Магнус и Мимси пробирались сквозь сутолоку и шум, ища глазами лейтенанта Траста. Он велел им явиться к пропускному пункту в строго назначенное время и обещал лично позаботиться о том, чтобы их пропустили.

Когда они поняли, что Траста нет на месте, Магнус запаниковал. Что случилось? Вход во дворец охранялся очень строго, все документы и пропуска тщательно проверяли, и у них не было ни малейшего шанса проникнуть внутрь незамеченными.

– Мой отец – член совета, – стонал Магнус. – С ним мы бы запросто попали во дворец. Спорим, он нарочно сбежал в Западную Сильванию, чтобы не идти на суд! Он всегда терпеть не мог Свена.

– Пошли, – сказала Мимси.

– Куда?

– Сюда. За мной.

Она побежала вдоль стены и свернула за угол, увлекая Магнуса за собой. Там находился вход для прислуги.

Мимси не стала рассказывать, почему частенько здесь ошивалась. В дворцовых мусорных баках попадались настоящие сокровища: рождественские мандарины, целые противни булочек, совсем чуть-чуть подгоревших, маленькие душистые обмылки, завёрнутые в тонкую папиросную бумагу…

У ворот стоял солдат.

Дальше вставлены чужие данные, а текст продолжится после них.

-- ==== Sys2Proof/Machine/Dispatch.lean ====
section
/-! DEFINITION. The command dispatch: one arm for each constructor of `Instr`. -/
namespace Sys2Proof.Machine
open Sys2Proof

Он так резко щёлкнул каблуками, что шлем с глухим стуком ударился о потолок вахтенной будки.

– Проход запрещён!

Мимси заломила руки.

– Прошу вас, офицер! Моя смена начинается, я ужасно опаздываю!

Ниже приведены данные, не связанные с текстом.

-- ==== Sys2Proof/Certificates/Slice0/Obligations.lean ====
section
/-! DEFINITION. The statements for the provers. Each says which rules of the spec it comes from; what is the model's own choice is
named with its entry of the assumption log. -/
open Sys2Proof Sys2Proof.Machine Sys2Proof.Safety

/-! ## The queue -/

/-- The queue of a block: `step` takes the front command off and runs it. With an empty queue one tick passes, which is the
model's choice (assumption 1). -/
def Obligations.StepRunsFront : Prop :=
  (∀ (c : Instr) (s : State) (cs : List Instr), step { s with pending := c :: cs } = exec c { s with pending := cs }) ∧
  (∀ s : State, s.pending = [] → step s = .next s.idle)

/-! ## Direct accesses (chapters 1 and 2) -/

/-- R11, R12, R18: the bus error, and an answer of 0 to a read, are the whole effect. That an access of the register region wider
than 32 bits ends so too is the model's choice (assumption 129). -/
def Obligations.BusErrorAccess : Prop :=
  (∀ (s : State) (a : Addr) (n : Fin 65) (w : Option (BitVec 512)), inRegion a.toNat = true → (a.toNat % 4 ≠ 0 ∨ n.val ≠ 4) →
      exec (.unalignedAccess a n w) s = .next ((s.busErr E.SYS_BUS_ERR.ALIGN a w.isSome).noData w.isSome)) ∧
  (∀ (s : State) (a : Addr) (w : Bool) (v : Word), inRegion a.toNat = true → a.toNat % 4 = 0 → s.target a = .hole →
    exec (.unmappedAccess a w v) s = .next ((s.busErr E.SYS_BUS_ERR.UNMAPPED a w).noData w)) ∧
  (∀ (s : State) (a : Addr) (v : Word) (b : Blk) (off : Nat) (x : RegRow), a.toNat % 4 = 0 → s.target a = .reg b off →
    s.reaches b off true = true → findRow b off = some x → x.so = true → exec (.soRegisterWrite a v) s =
      .next (s.busErr E.SYS_BUS_ERR.SO_WRITE (BitVec.ofNat 40 (regAddr ⟨b, off⟩)) true)) ∧
  (∀ (s : State) (a : Addr) (w : Bool) (e : Evt),
    e = E.SYS_BUS_ERR.ALIGN ∨ e = E.SYS_BUS_ERR.UNMAPPED ∨ e = E.SYS_BUS_ERR.BRIDGE_TO ∨ e = E.SYS_BUS_ERR.SO_WRITE →
    (s.busErr e a w).flag e = true ∧ (s.noData false).bus.readData = 0 ∧
    (∀ (b : Blk) (o : Nat), b ≠ .sys ∨ o ∉ [0x0C, 0x10, 0x14, 0x18, 0x1C] → (s.busErr e a w).rd b o = s.rd b o) ∧
    { s.busErr e a w with regs := s.regs } = s)

/-- R39: what `busErr` captures, and when. -/
def Obligations.BusErrorCapture : Prop :=
  ∀ (s : State) (a : Addr) (w : Bool) (e : Evt),
    e = E.SYS_BUS_ERR.ALIGN ∨ e = E.SYS_BUS_ERR.UNMAPPED ∨ e = E.SYS_BUS_ERR.BRIDGE_TO ∨ e = E.SYS_BUS_ERR.SO_WRITE →
    (getBits (s.r R.SYS_BUS_ERR.reg) 0 4 = 0 →
      (s.busErr e a w).r R.SYS_BUS_ERR_ADDR_LO.reg = a.setWidth 32 ∧
      (s.busErr e a w).f R.SYS_BUS_ERR_ADDR_HI.ADDR = a.toNat / 2 ^ 32 ∧
      (s.busErr e a w).f R.SYS_BUS_ERR_ADDR_HI.WRITE = b2n w) ∧
    (getBits (s.r R.SYS_BUS_ERR.reg) 0 4 ≠ 0 →
      (s.busErr e a w).r R.SYS_BUS_ERR_ADDR_LO.reg = s.r R.SYS_BUS_ERR_ADDR_LO.reg ∧
      (s.busErr e a w).r R.SYS_BUS_ERR_ADDR_HI.reg = s.r R.SYS_BUS_ERR_ADDR_HI.reg)

/-- R17. `highWord` is the high word as it stands; the pair of TIME_INCR acts through `incrWrite` and that of FE_DBG_DATA through
`dbgWrite`, every other one through the write of each word by its access code. A write of both words at once, by a command or by the time service
(`setIncr`), releases a low word held before. -/
def Obligations.PairAccess : Prop :=
  (∀ (s : State) (a : Addr) (b : Blk) (off : Nat) (x : RegRow), a.toNat % 4 = 0 → s.target a = .reg b off →
    s.reaches b off false = true → findRow b off = some x → isPairLow b off = true →
    ∃ t, exec (.pairLowRead a) s = .next t ∧ t.bus.readData = readMask x (s.see b x off).1 ∧
      t.shadowAt (regAddr ⟨b, off⟩) = some (s.highWord b off)) ∧
  (∀ (s : State) (a : Addr) (b : Blk) (lo : Nat) (x : RegRow), a.toNat % 4 = 0 → s.target a = .reg b (lo + 4) →
    s.reaches b (lo + 4) false = true → findRow b (lo + 4) = some x → isPairLow b (lo + 4) = false → isPairLow b lo = true →
    (∀ h, s.shadowAt (regAddr ⟨b, lo⟩) = some h →
      exec (.pairHighRead a) s = .next ((s.setShadow (regAddr ⟨b, lo⟩) none).answer h)) ∧
    (s.shadowAt (regAddr ⟨b, lo⟩) = none →
      ∃ t, exec (.pairHighRead a) s = .next t ∧ t.bus.readData = s.highWord b lo)) ∧
  (∀ (s : State) (a : Addr) (b : Blk) (off : Nat) (x : RegRow) (v : Word), a.toNat % 4 = 0 → s.target a = .reg b off →
    s.reaches b off true = true → findRow b off = some x → x.so = false → x.writable = true → isPairLow b off = true →
    exec (.pairLowWrite a v) s = .next (s.setHeld (regAddr ⟨b, off⟩) (some v)) ∧
    (s.setHeld (regAddr ⟨b, off⟩) (some v)).heldAt (regAddr ⟨b, off⟩) = some v) ∧
  (∀ (s : State) (a : Addr) (b : Blk) (lo : Nat) (x y : RegRow) (v : Word), a.toNat % 4 = 0 → s.target a = .reg b (lo + 4) →
    s.reaches b (lo + 4) true = true → findRow b (lo + 4) = some x → x.so = false → x.writable = true →
    isPairLow b (lo + 4) = false → isPairLow b lo = true → findRow b lo = some y →
    let l := (s.heldAt (regAddr ⟨b, lo⟩)).getD (s.wordNow b y lo)
    let s' := s.setHeld (regAddr ⟨b, lo⟩) none
    (b ≠ .fe → (⟨b, lo⟩ : Reg) ≠ R.TIME_INCR_LO.reg →
      exec (.pairHighWrite a v) s = .next ((s'.codeWrite b lo l).codeWrite b (lo + 4) v)) ∧
    ((⟨b, lo⟩ : Reg) = R.TIME_INCR_LO.reg →
      exec (.pairHighWrite a v) s = .next (s'.incrWrite (l.toNat + v.toNat % 256 * 2 ^ 32))) ∧
    (b = .fe → lo % 0x100000 = 0x54 →
      exec (.pairHighWrite a v) s = .next (s'.dbgWrite (lo / 0x100000) (l.toNat + v.toNat * 2 ^ 32)))) ∧
  (∀ (s : State) (v : DWord), s.reaches R.TIME_INCR_LO.reg.blk R.TIME_INCR_LO.reg.off true = true →
    exec (.timeIncrWrite v) s = .next (s.incrWrite (v.toNat % 2 ^ 40))) ∧
  (∀ (s : State) (n : Nat), (s.incrWrite n).heldAt (regAddr R.TIME_INCR_LO.reg) = none ∧
    (s.setIncr n).heldAt (regAddr R.TIME_INCR_LO.reg) = none) ∧
  (∀ (s : State) (p : Fin 18) (v : DWord),
    exec (.feDbgDataWrite p v) s = .next ((s.setHeld (regAddr (R.FE_DBG_DATA_LO.reg p)) none).dbgWrite p v.toNat))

Солдату на вид было около семнадцати лет. Слишком большой шлем то и дело сползал ему на нос.

– Проход запрещён, я же сказал! Распоряжение канцелярии.

– Тогда позовите лейтенанта Траста. Он меня знает.

– Невозможно. Лейтенанта сняли с поста на время судебного процесса. Что вы делаете во дворце, сударыня?

– Я горничная.

Солдат нахмурился.

– Горничная? Что-то я вас никогда не видел.

– А я вас видела, – сказала Мимси и опустила ресницы.

Часовой покраснел до корней волос. Он кивнул на Магнуса.

– А это кто? Ваш жених?

– Мой брат. Он помогает на кухне. Прошу вас, офицер, ради меня: мы как-то закопались с утра, а теперь нас убьют за опоздание. Вы же не хотите, чтобы я лишилась работы?

– Я не могу вас впустить. Мне за это влетит от начальства.

– Ну пожалуйста, будьте так добры! – умоляла Мимси. – Никто не узнает…

Юный солдат замялся.

– Ладно, – сдался он наконец и приоткрыл перед ними решётку. – Только быстро. Я вас не видел, ясно?

Они пулей прошмыгнули во дворец через чёрный ход.

– Ты врёшь, как зубной врач! – воскликнул Магнус, едва за ними закрылась дверь.

– Ну и что? Мы же вошли!

– Могла бы придумать мне занятие и поважнее, чем помощник на кухне!

Мимси пожала плечами.

– Ты бы предпочёл, чтобы я представила тебя как своего жениха?

Магнус решил промолчать.

Длинный коридор вёл внутрь дворца.

На стенах, выкрашенных в бледно-жёлтый цвет, висели покосившиеся гравюры. Казалось, будто находишься в закулисье старого театра.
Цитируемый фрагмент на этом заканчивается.